Fog-of-war was set high across all conditions (noise_sigma=1.0, positive_skew=0.4), making intelligence quality the primary variable controlling how accurately each agent perceives the other's actions.
Results¶


Default vs Default: asymmetry doesn't help (until it's extreme)¶
| Info Condition | Nuclear Rate | Divergence | Welfare |
|---|---|---|---|
| Sym Low (0.2/0.2) | 60% | 0.958 | -297.2 |
| Sym High (0.8/0.8) | 30% | 0.804 | -239.2 |
| Asym (0.9/0.2) | 60% | 0.885 | -287.1 |
| Extreme Asym (0.95/0.1) | 10% | 0.585 | -147.6 |
Symmetric high transparency cuts nuclear rate in half (60% to 30%). But one-sided transparency (0.9/0.2) performs no better than mutual blindness — the informed agent sees the truth but the blind agent still panics. Only at extreme asymmetry (0.95/0.1) does the overwhelmingly informed side stabilize outcomes, dropping nuclear rate to 10%.
Adversarial vs Safety: transparency is the decisive lever¶
| Info Condition | Nuclear Rate | Divergence | Welfare |
|---|---|---|---|
| Sym Low (0.2/0.2) | 90% | 0.707 | -279.9 |
| Sym High (0.8/0.8) | 0% | 0.058 | 68.9 |
| Asym (0.9/0.2) | 0% | 0.000 | 85.3 |
| Extreme Asym (0.95/0.1) | 0% | 0.000 | 84.6 |
This is the headline result. When both sides are blind, the adversarial agent (Mistral) escalates to nuclear 90% of the time. But give either side good intelligence and nuclear rate drops to 0% with near-zero divergence. The safety-trained Claude uses accurate information to consistently de-escalate. The asymmetric conditions (safety agent sees clearly) are the most stable of all, with divergence at exactly 0.000.

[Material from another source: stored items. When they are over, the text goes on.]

/-- The index of 22_address_map.md. -/
def Reg.place : Reg → Place
  | .GLB_ID => ⟨0x0, 1, 0x0, 1, 0x0⟩
  | .GLB_ROLE => ⟨0x4, 1, 0x0, 1, 0x0⟩
  | .GLB_UNITS => ⟨0x8, 1, 0x0, 1, 0x0⟩
  | .GLB_SAFECODE => ⟨0x20, 1, 0x0, 1, 0x0⟩
  | .RST_STAT => ⟨0x1000, 1, 0x0, 1, 0x0⟩
  | .RST_CTL => ⟨0x1004, 1, 0x0, 1, 0x0⟩
  | .RST_MAP => ⟨0x1008, 1, 0x0, 1, 0x0⟩
  | .RST_NVSEL => ⟨0x1010, 1, 0x0, 1, 0x0⟩
  | .RST_NVACK => ⟨0x1014, 1, 0x0, 1, 0x0⟩
  | .RST_NVREC => ⟨0x1040, 16, 0x4, 1, 0x0⟩
  | .TRUST_STAT => ⟨0x2000, 1, 0x0, 1, 0x0⟩
  | .TRUST_FWID => ⟨0x2004, 1, 0x0, 1, 0x0⟩
  | .TRUST_FWSVN => ⟨0x2008, 1, 0x0, 1, 0x0⟩
  | .TRUST_CTL => ⟨0x2010, 1, 0x0, 1, 0x0⟩
  | .TRUST_RES => ⟨0x2014, 1, 0x0, 1, 0x0⟩
  | .WT_NOW_LO => ⟨0x3000, 1, 0x0, 1, 0x0⟩
  | .WT_NOW_HI => ⟨0x3004, 1, 0x0, 1, 0x0⟩
  | .WT_EPOCH => ⟨0x3008, 1, 0x0, 1, 0x0⟩
  | .WT_CTL => ⟨0x300C, 1, 0x0, 1, 0x0⟩
  | .WT_XTAL => ⟨0x3010, 1, 0x0, 1, 0x0⟩
  | .WT_OFFSET => ⟨0x3014, 1, 0x0, 1, 0x0⟩
  | .WT_STAT => ⟨0x3018, 1, 0x0, 1, 0x0⟩
  | .WT_WM => ⟨0x301C, 1, 0x0, 1, 0x0⟩
  | .WT_WM_LAST_LO => ⟨0x3020, 1, 0x0, 1, 0x0⟩
  | .WT_WM_LAST_HI => ⟨0x3024, 1, 0x0, 1, 0x0⟩
  | .WT_SNAP_TLO => ⟨0x3040, 4, 0x20, 1, 0x0⟩
  | .WT_SNAP_THI => ⟨0x3044, 4, 0x20, 1, 0x0⟩
  | .WT_SNAP_CTL => ⟨0x3048, 4, 0x20, 1, 0x0⟩
  | .WT_SNAP_ALO => ⟨0x304C, 4, 0x20, 1, 0x0⟩
  | .WT_SNAP_AHI => ⟨0x3050, 4, 0x20, 1, 0x0⟩
  | .MSIX_ADDR_LO => ⟨0x4000, 256, 0x10, 1, 0x0⟩
  | .MSIX_ADDR_HI => ⟨0x4004, 256, 0x10, 1, 0x0⟩
  | .MSIX_DATA => ⟨0x4008, 256, 0x10, 1, 0x0⟩
  | .MSIX_CTL => ⟨0x400C, 256, 0x10, 1, 0x0⟩
  | .QP_SQB_LO => ⟨0x5000, 64, 0x20, 1, 0x0⟩
  | .QP_SQB_HI => ⟨0x5004, 64, 0x20, 1, 0x0⟩
  | .QP_CQB_LO => ⟨0x5008, 64, 0x20, 1, 0x0⟩
  | .QP_CQB_HI => ⟨0x500C, 64, 0x20, 1, 0x0⟩
  | .QP_CFG => ⟨0x5010, 64, 0x20, 1, 0x0⟩
  | .QP_IRQ => ⟨0x5014, 64, 0x20, 1, 0x0⟩
  | .QP_HEAD => ⟨0x5018, 64, 0x20, 1, 0x0⟩
  | .QP_STAT => ⟨0x501C, 64, 0x20, 1, 0x0⟩
  | .EVR_BASE_LO => ⟨0x5800, 8, 0x20, 1, 0x0⟩
  | .EVR_BASE_HI => ⟨0x5804, 8, 0x20, 1, 0x0⟩
  | .EVR_CFG => ⟨0x5808, 8, 0x20, 1, 0x0⟩
  | .EVR_IRQ => ⟨0x580C, 8, 0x20, 1, 0x0⟩
  | .EVR_TAIL => ⟨0x5810, 8, 0x20, 1, 0x0⟩
  | .EVR_STAT => ⟨0x5814, 8, 0x20, 1, 0x0⟩
  | .EVR_LOST => ⟨0x5818, 8, 0x20, 1, 0x0⟩
  | .MSIX_PBA => ⟨0x5900, 8, 0x4, 1, 0x0⟩
  | .HQ_GEN => ⟨0x5A00, 1, 0x0, 1, 0x0⟩
  | .HQ_QCTL => ⟨0x5A04, 1, 0x0, 1, 0x0⟩
  | .HQ_LINK => ⟨0x5A08, 1, 0x0, 1, 0x0⟩
  | .MMU_CFG => ⟨0x6000, 1, 0x0, 1, 0x0⟩
  | .MMU_STAT => ⟨0x6004, 1, 0x0, 1, 0x0⟩
  | .MMU_INV => ⟨0x6008, 1, 0x0, 1, 0x0⟩
  | .MMU_INV_ALO => ⟨0x600C, 1, 0x0, 1, 0x0⟩
  | .MMU_INV_AHI => ⟨0x6010, 1, 0x0, 1, 0x0⟩
  | .MMU_INV_NPG => ⟨0x6014, 1, 0x0, 1, 0x0⟩
  | .MMU_FRESUME => ⟨0x6018, 1, 0x0, 1, 0x0⟩
  | .MMU_FIDX => ⟨0x601C, 1, 0x0, 1, 0x0⟩
  | .MMU_FLOG0 => ⟨0x6100, 16, 0x20, 1, 0x0⟩
  | .MMU_FLOG1 => ⟨0x6104, 16, 0x20, 1, 0x0⟩
  | .MMU_FLOG2 => ⟨0x6108, 16, 0x20, 1, 0x0⟩
  | .MMU_FLOG3 => ⟨0x610C, 16, 0x20, 1, 0x0⟩
  | .MMU_FLOG4 => ⟨0x6110, 16, 0x20, 1, 0x0⟩
  | .MMU_FLOG5 => ⟨0x6114, 16, 0x20, 1, 0x0⟩
  | .MMU_FLOG6 => ⟨0x6118, 16, 0x20, 1, 0x0⟩
  | .PRE_CTL => ⟨0x6400, 1, 0x0, 1, 0x0⟩
  | .PRE_TLO => ⟨0x6404, 1, 0x0, 1, 0x0⟩
  | .PRE_THI => ⟨0x6408, 1, 0x0, 1, 0x0⟩
  | .PRE_STAT => ⟨0x640C, 1, 0x0, 1, 0x0⟩
  | .PRE_PEND_LO => ⟨0x6410, 1, 0x0, 1, 0x0⟩
  | .PRE_PEND_HI => ⟨0x6414, 1, 0x0, 1, 0x0⟩
  | .PRE_YIELD => ⟨0x6418, 1, 0x0, 1, 0x0⟩
  | .MMU_ROOT_LO => ⟨0x6800, 256, 0x8, 1, 0x0⟩
  | .MMU_ROOT_HI => ⟨0x6804, 256, 0x8, 1, 0x0⟩
  | .FAB_CFG => ⟨0x7000, 1, 0x0, 1, 0x0⟩
  | .FAB_STAT => ⟨0x7004, 1, 0x0, 1, 0x0⟩
  | .FAB_DCTL => ⟨0x7008, 1, 0x0, 1, 0x0⟩
  | .FAB_DSTAT => ⟨0x700C, 1, 0x0, 1, 0x0⟩
  | .FAB_EXT => ⟨0x7010, 1, 0x0, 1, 0x0⟩
  | .FAB_PRES_LO => ⟨0x7014, 1, 0x0, 1, 0x0⟩
  | .FAB_PRES_HI => ⟨0x7018, 1, 0x0, 1, 0x0⟩
  | .FAB_LOST_LO => ⟨0x701C, 1, 0x0, 1, 0x0⟩
  | .FAB_LOST_HI => ⟨0x7020, 1, 0x0, 1, 0x0⟩
  | .FAB_ORDER_LO => ⟨0x7024, 1, 0x0, 1, 0x0⟩
  | .FAB_ORDER_HI => ⟨0x7028, 1, 0x0, 1, 0x0⟩
  | .FAB_ARB => ⟨0x702C, 1, 0x0, 1, 0x0⟩
  | .FAB_DROP => ⟨0x7030, 1, 0x0, 1, 0x0⟩
  | .FAB_UID_LO => ⟨0x7034, 1, 0x0, 1, 0x0⟩
  | .FAB_UID_HI => ⟨0x7038, 1, 0x0, 1, 0x0⟩
  | .FAB_PCTL => ⟨0x7100, 4, 0x20, 1, 0x0⟩
  | .FAB_PSTAT => ⟨0x7104, 4, 0x20, 1, 0x0⟩
  | .FAB_PLAT => ⟨0x7108, 4, 0x20, 1, 0x0⟩
  | .FAB_PASYM => ⟨0x710C, 4, 0x20, 1, 0x0⟩
  | .FAB_PERR => ⟨0x7110, 4, 0x20, 1, 0x0⟩
  | .FAB_PTRIM => ⟨0x7114, 4, 0x20, 1, 0x0⟩
  | .FAB_DETOUR => ⟨0x7200, 16, 0x4, 1, 0x0⟩
  | .PWR_CTL => ⟨0x8000, 1, 0x0, 1, 0x0⟩
  | .PWR_STAT => ⟨0x8004, 1, 0x0, 1, 0x0⟩
  | .PWR_WAKE => ⟨0x8008, 1, 0x0, 1, 0x0⟩
  | .PWR_BUDGET => ⟨0x800C, 1, 0x0, 1, 0x0⟩
  | .PWR_EST => ⟨0x8010, 1, 0x0, 1, 0x0⟩
  | .PWR_GSTAT => ⟨0x8014, 1, 0x0, 1, 0x0⟩
  | .THM_T => ⟨0x9000, 5, 0x4, 1, 0x0⟩
  | .THM_THR => ⟨0x9020, 1, 0x0, 1, 0x0⟩
  | .THM_CFG => ⟨0x9024, 1, 0x0, 1, 0x0⟩
  | .THM_LIM => ⟨0x9028, 1, 0x0, 1, 0x0⟩
  | .THM_DOM => ⟨0x9030, 4, 0x4, 1, 0x0⟩
  | .THM_STAT => ⟨0x9040, 1, 0x0, 1, 0x0⟩
  | .THM_CTL => ⟨0x9044, 1, 0x0, 1, 0x0⟩
  | .FLT_CTL => ⟨0xA000, 1, 0x0, 1, 0x0⟩
  | .FLT_STAT => ⟨0xA004, 1, 0x0, 1, 0x0⟩
  | .FLT_SECCNT => ⟨0xA008, 1, 0x0, 1, 0x0⟩
  | .FLT_SAFE => ⟨0xA00C, 1, 0x0, 1, 0x0⟩
  | .FLT_DEGR => ⟨0xA010, 1, 0x0, 1, 0x0⟩
  | .FLT_FIRST => ⟨0xA020, 8, 0x4, 1, 0x0⟩
  | .FLT_SECOND => ⟨0xA040, 8, 0x4, 1, 0x0⟩
  | .FLT_PEND => ⟨0xA080, 12, 0x4, 1, 0x0⟩
  | .FLT_CAUSE => ⟨0xA0C0, 12, 0x4, 1, 0x0⟩
  | .FLT_SRC => ⟨0xA800, 384, 0x4, 1, 0x0⟩
  | .FLT_CNT => ⟨0xB000, 384, 0x4, 1, 0x0⟩
  | .EVT_CFG => ⟨0xC000, 1, 0x0, 1, 0x0⟩
  | .EVT_ROUTE => ⟨0xC100, 576, 0x4, 1, 0x0⟩
  | .SVP_CFG => ⟨0xD000, 1, 0x0, 1, 0x0⟩
  | .SVP_MCTL => ⟨0xD004, 1, 0x0, 1, 0x0⟩
  | .SVP_MTX => ⟨0xD008, 1, 0x0, 1, 0x0⟩
  | .SVP_MRX => ⟨0xD00C, 1, 0x0, 1, 0x0⟩
  | .SVP_STAT => ⟨0xD010, 1, 0x0, 1, 0x0⟩
  | .CLK_XMODE => ⟨0xE000, 1, 0x0, 1, 0x0⟩
  | .CLK_XSTAT => ⟨0xE004, 1, 0x0, 1, 0x0⟩
  | .CLK_XOVF => ⟨0xE008, 1, 0x0, 1, 0x0⟩
  | .IU_RES => ⟨0xF000, 64, 0x30, 12, 0x4⟩
  | .IU_CTL => ⟨0xFC00, 64, 0x4, 1, 0x0⟩
  | .IU_STAT => ⟨0xFD00, 64, 0x4, 1, 0x0⟩
  | .IU_GSTAT => ⟨0xFE00, 1, 0x0, 1, 0x0⟩
  | .IU_CAL => ⟨0xFE04, 1, 0x0, 1, 0x0⟩
  | .IU_CALST => ⟨0xFE08, 1, 0x0, 1, 0x0⟩
  | .PMC_CNT_LO => ⟨0x10000, 512, 0x8, 1, 0x0⟩
  | .PMC_CNT_HI => ⟨0x10004, 512, 0x8, 1, 0x0⟩
  | .PMC_SEL => ⟨0x11000, 512, 0x4, 1, 0x0⟩
  | .PMC_OVF => ⟨0x11800, 16, 0x4, 1, 0x0⟩
  | .PMC_LOSS => ⟨0x11840, 16, 0x4, 1, 0x0⟩
  | .PMC_STAT => ⟨0x11880, 1, 0x0, 1, 0x0⟩
  | .PMC_SHD_LO => ⟨0x12000, 4, 0x1000, 512, 0x8⟩
  | .PMC_SHD_HI => ⟨0x12004, 4, 0x1000, 512, 0x8⟩
  | .PMC_SHD_STAT => ⟨0x16000, 4, 0x4, 1, 0x0⟩
  | .PMC_SHD_OVF => ⟨0x16100, 4, 0x80, 16, 0x4⟩
  | .PMC_SHD_LOSS => ⟨0x16140, 4, 0x80, 16, 0x4⟩
  | .SITE_PSTAT => ⟨0x20000, 128, 0x200, 1, 0x0⟩
  | .SITE_FCOUNT => ⟨0x20004, 128, 0x200, 1, 0x0⟩
  | .SITE_FFPOS_LO => ⟨0x20008, 128, 0x200, 1, 0x0⟩
  | .SITE_FFPOS_HI => ⟨0x2000C, 128, 0x200, 1, 0x0⟩
  | .SITE_VPOS_LO => ⟨0x20010, 128, 0x200, 1, 0x0⟩
  | .SITE_VPOS_HI => ⟨0x20014, 128, 0x200, 1, 0x0⟩
  | .SITE_TAGRES => ⟨0x20018, 128, 0x200, 1, 0x0⟩
  | .SITE_VVAL => ⟨0x20020, 128, 0x200, 1, 0x0⟩
  | .SITE_V => ⟨0x20040, 128, 0x200, 16, 0x4⟩
  | .SITE_FCTL => ⟨0x20080, 128, 0x200, 1, 0x0⟩
  | .SITE_FSTAT => ⟨0x20084, 128, 0x200, 1, 0x0⟩
  | .SITE_FSTAMP_LO => ⟨0x20088, 128, 0x200, 1, 0x0⟩
  | .SITE_FSTAMP_HI => ⟨0x2008C, 128, 0x200, 1, 0x0⟩
  | .SITE_RSEQ => ⟨0x20090, 128, 0x200, 1, 0x0⟩
  | .RAIL_CFG => ⟨0x30000, 128, 0x200, 1, 0x0⟩
  | .RAIL_SET => ⟨0x30004, 128, 0x200, 1, 0x0⟩
  | .RAIL_CTL => ⟨0x30008, 128, 0x200, 1, 0x0⟩
  | .RAIL_VWIN => ⟨0x3000C, 128, 0x200, 1, 0x0⟩
  | .RAIL_IWIN => ⟨0x30010, 128, 0x200, 1, 0x0⟩
  | .RAIL_MON => ⟨0x30014, 128, 0x200, 1, 0x0⟩
  | .RAIL_STAT => ⟨0x30018, 128, 0x200, 1, 0x0⟩
  | .RAIL_FLAG => ⟨0x3001C, 128, 0x200, 1, 0x0⟩
  | .RAIL_VRD => ⟨0x30020, 128, 0x200, 1, 0x0⟩
  | .RAIL_IRD => ⟨0x30024, 128, 0x200, 1, 0x0⟩
  | .RAIL_IPK => ⟨0x30028, 128, 0x200, 1, 0x0⟩
  | .RAIL_PROF => ⟨0x30040, 128, 0x200, 4, 0x4⟩
  | .AWG_CFG => ⟨0x40000, 32, 0x40, 1, 0x0⟩
  | .AWG_SPAN => ⟨0x40004, 32, 0x40, 1, 0x0⟩
  | .AWG_CTL => ⟨0x40008, 32, 0x40, 1, 0x0⟩
  | .AWG_STAT => ⟨0x4000C, 32, 0x40, 1, 0x0⟩
  | .AWG_POS => ⟨0x40010, 32, 0x40, 1, 0x0⟩
  | .AWG_SAMPLES => ⟨0x40014, 32, 0x40, 1, 0x0⟩
  | .AWG_IDLE => ⟨0x40018, 32, 0x40, 1, 0x0⟩
  | .AWG_ARMBY => ⟨0x4001C, 32, 0x40, 1, 0x0⟩
  | .STRM_CFG => ⟨0x48000, 16, 0x40, 1, 0x0⟩
  | .STRM_STAT => ⟨0x48004, 16, 0x40, 1, 0x0⟩
  | .STRM_FED => ⟨0x48008, 16, 0x40, 1, 0x0⟩
  | .STRM_URCNT => ⟨0x4800C, 16, 0x40, 1, 0x0⟩
  | .POOL_STAT => ⟨0x48400, 1, 0x0, 1, 0x0⟩
  | .POOL_RD => ⟨0x48404, 1, 0x0, 1, 0x0⟩
  | .LEDG_CFG => ⟨0x50000, 1, 0x0, 1, 0x0⟩
  | .LEDG_WR => ⟨0x50004, 1, 0x0, 1, 0x0⟩
  | .LEDG_RD => ⟨0x50008, 1, 0x0, 1, 0x0⟩
  | .LEDG_STAT => ⟨0x5000C, 1, 0x0, 1, 0x0⟩
  | .LEDG_FILL => ⟨0x50010, 1, 0x0, 1, 0x0⟩
  | .LEDG_BINS => ⟨0x50014, 1, 0x0, 1, 0x0⟩
  | .LEDG_LOST => ⟨0x50018, 1, 0x0, 1, 0x0⟩
  | .LEDG_DROP => ⟨0x5001C, 1, 0x0, 1, 0x0⟩
  | .CAP_GCTL => ⟨0x50100, 1, 0x0, 1, 0x0⟩
  | .CAP_GSTAT => ⟨0x50104, 1, 0x0, 1, 0x0⟩
  | .CAP_APSEL => ⟨0x50108, 1, 0x0, 1, 0x0⟩
  | .ENG_CTL => ⟨0x60000, 256, 0x400, 1, 0x0⟩
  | .ENG_STAT => ⟨0x60004, 256, 0x400, 1, 0x0⟩
  | .ENG_PC => ⟨0x60008, 256, 0x400, 1, 0x0⟩
  | .ENG_GAP => ⟨0x6000C, 256, 0x400, 1, 0x0⟩
  | .ENG_UCTL => ⟨0x60010, 256, 0x400, 1, 0x0⟩
  | .ENG_USTAT => ⟨0x60014, 256, 0x400, 1, 0x0⟩
  | .ENG_UBRK => ⟨0x60018, 256, 0x400, 1, 0x0⟩
  | .ENG_UIMG => ⟨0x6001C, 256, 0x400, 1, 0x0⟩
  | .ENG_UINFO => ⟨0x60020, 256, 0x400, 1, 0x0⟩
  | .ENG_USVN => ⟨0x60024, 256, 0x400, 1, 0x0⟩
  | .ENG_UREG => ⟨0x60040, 256, 0x400, 16, 0x4⟩
  | .ENG_RA_CTL => ⟨0x60080, 256, 0x400, 1, 0x0⟩
  | .ENG_RA_STAT => ⟨0x60084, 256, 0x400, 1, 0x0⟩
  | .ENG_RA_QSET => ⟨0x60088, 256, 0x400, 1, 0x0⟩
  | .ENG_RA_QRES => ⟨0x6008C, 256, 0x400, 1, 0x0⟩
  | .ENG_RA_QSH => ⟨0x60090, 256, 0x400, 1, 0x0⟩
  | .ENG_RA_SHADOW => ⟨0x60094, 256, 0x400, 1, 0x0⟩
  | .ENG_RA_MISP => ⟨0x60098, 256, 0x400, 1, 0x0⟩
  | .ENG_RA_RES => ⟨0x6009C, 256, 0x400, 1, 0x0⟩
  | .ENG_RA_SQ => ⟨0x600A0, 256, 0x400, 1, 0x0⟩
  | .ENG_RA_HOLD => ⟨0x600A4, 256, 0x400, 1, 0x0⟩
  | .ENG_SEG => ⟨0x60100, 256, 0x400, 64, 0x4⟩
  | .ENG_PM_CTL => ⟨0x60200, 256, 0x400, 1, 0x0⟩
  | .ENG_PM_PAD => ⟨0x60204, 256, 0x400, 1, 0x0⟩
  | .ENG_PM_STAT => ⟨0x60208, 256, 0x400, 1, 0x0⟩
  | .ENG_PM_UR => ⟨0x6020C, 256, 0x400, 1, 0x0⟩
  | .ENG_PM_PADN => ⟨0x60210, 256, 0x400, 1, 0x0⟩
  | .ENG_PM_XWAIT => ⟨0x60214, 256, 0x400, 1, 0x0⟩
  | .ENG_PM_QSEG => ⟨0x60218, 256, 0x400, 1, 0x0⟩
  | .ENG_PM_QREM => ⟨0x6021C, 256, 0x400, 1, 0x0⟩
  | .ENG_PM_QSRC => ⟨0x60220, 256, 0x400, 1, 0x0⟩
  | .POD_TIM_CTL => ⟨0x60300, 256, 0x400, 1, 0x0⟩
  | .POD_TIM_STAT => ⟨0x60304, 256, 0x400, 1, 0x0⟩
  | .POD_TIM_COLL => ⟨0x60308, 256, 0x400, 1, 0x0⟩
  | .POD_TIM_EYE => ⟨0x60310, 256, 0x400, 4, 0x4⟩
  | .POD_TIM_LOADED_LO => ⟨0x60320, 256, 0x400, 1, 0x0⟩
  | .POD_TIM_LOADED_HI => ⟨0x60324, 256, 0x400, 1, 0x0⟩
  | .POD_LVL_CFG => ⟨0x60380, 256, 0x400, 1, 0x0⟩
  | .POD_LVL_STAT => ⟨0x60384, 256, 0x400, 1, 0x0⟩
  | .POD_LVL_MASKED => ⟨0x60388, 256, 0x400, 1, 0x0⟩
  | .CAP_CFG => ⟨0x60390, 256, 0x400, 1, 0x0⟩
  | .CAP_PART => ⟨0x60394, 256, 0x400, 1, 0x0⟩
  | .CAP_PNEXT => ⟨0x60398, 256, 0x400, 1, 0x0⟩
  | .CAP_MAPSTART => ⟨0x6039C, 256, 0x400, 1, 0x0⟩
  | .CAP_WR => ⟨0x603A0, 256, 0x400, 1, 0x0⟩
  | .CAP_RD => ⟨0x603A4, 256, 0x400, 1, 0x0⟩
  | .CAP_STAT => ⟨0x603A8, 256, 0x400, 1, 0x0⟩
  | .CAP_ELOG => ⟨0x603AC, 256, 0x400, 1, 0x0⟩
  | .CAP_PFC => ⟨0x603B0, 256, 0x400, 4, 0x4⟩
  | .CAP_LOST => ⟨0x603C0, 256, 0x400, 1, 0x0⟩
  | .CAP_FILL => ⟨0x603C4, 256, 0x400, 1, 0x0⟩
  | .CAP_THR => ⟨0x603C8, 256, 0x400, 1, 0x0⟩
  | .PIN_CFG => ⟨0xA0000, 1024, 0x100, 1, 0x0⟩
  | .PIN_WATCH => ⟨0xA0004, 1024, 0x100, 1, 0x0⟩
  | .PIN_STAT => ⟨0xA0008, 1024, 0x100, 1, 0x0⟩
  | .PIN_FLAG => ⟨0xA000C, 1024, 0x100, 1, 0x0⟩
  | .PIN_LVL_A => ⟨0xA0010, 1024, 0x100, 1, 0x0⟩
  | .PIN_LVL_B => ⟨0xA0014, 1024, 0x100, 1, 0x0⟩
  | .PIN_LVL_C => ⟨0xA0018, 1024, 0x100, 1, 0x0⟩
  | .PIN_LVL_D => ⟨0xA001C, 1024, 0x100, 1, 0x0⟩
  | .PIN_REARM_CNT => ⟨0xA0020, 1024, 0x100, 1, 0x0⟩
  | .PIN_PMU_CTL => ⟨0xA0040, 1024, 0x100, 1, 0x0⟩
  | .PIN_PMU_STAT => ⟨0xA0044, 1024, 0x100, 1, 0x0⟩
  | .PIN_PMU_RES => ⟨0xA0048, 1024, 0x100, 8, 0x4⟩
  | .PIN_TDC_CAL => ⟨0xA00C0, 1024, 0x100, 1, 0x0⟩
  | .PIN_TDC_SRC => ⟨0xA00C4, 1024, 0x100, 1, 0x0⟩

Hawk vs Dove: transparency is irrelevant¶
| Info Condition | Nuclear Rate | Divergence | Welfare |
|---|---|---|---|
| All conditions | 0% | 0.000 | 82.5-86.8 |
The dove-prompted Llama 70B always de-escalates regardless of information quality. Hawk vs Dove produces 0% nuclear across all 40 runs. The behavioral disposition dominates — transparency can't make things worse when one side unconditionally cooperates.
Key findings¶
-
Transparency amplifies existing dispositions. It helps safety-trained models de-escalate and doesn't change unconditional cooperators. The effect size depends on what the agent does with accurate information.
-
Mutual blindness is catastrophic for adversarial pairings. 90% nuclear rate when adversarial meets safety-trained under fog. Information quality is the difference between war and peace in adversarial scenarios.
-
One-sided transparency only helps when the informed agent is safety-trained. Default-vs-Default at 0.9/0.2 performs the same as 0.2/0.2. The informed agent knows the truth but doesn't consistently use it for de-escalation.
-
Extreme asymmetry creates a stabilizing effect. At 0.95/0.1, even Default agents stabilize (10% nuclear). When one side's information advantage is overwhelming, it appears to create enough confidence to avoid preemptive escalation.
Connection to markets and safety¶
This mirrors Kyle's (1985) insight about information asymmetry in markets. The "informed trader" (high intelligence quality agent) can either exploit or stabilize, depending on their objective function. Safety-trained models act like market makers who use private information to narrow spreads. Adversarial models act like informed traders who exploit the uninformed.
Reproduce it¶
Results cached in runs/escalation_asymmetric_info/checkpoint.json. Plots regenerate from cache. Full run artifacts available in swarm-artifacts.
Disclaimer: This post uses financial market concepts as analogies for AI safety research. Nothing here constitutes financial advice, investment recommendations, or endorsement of any trading strategy.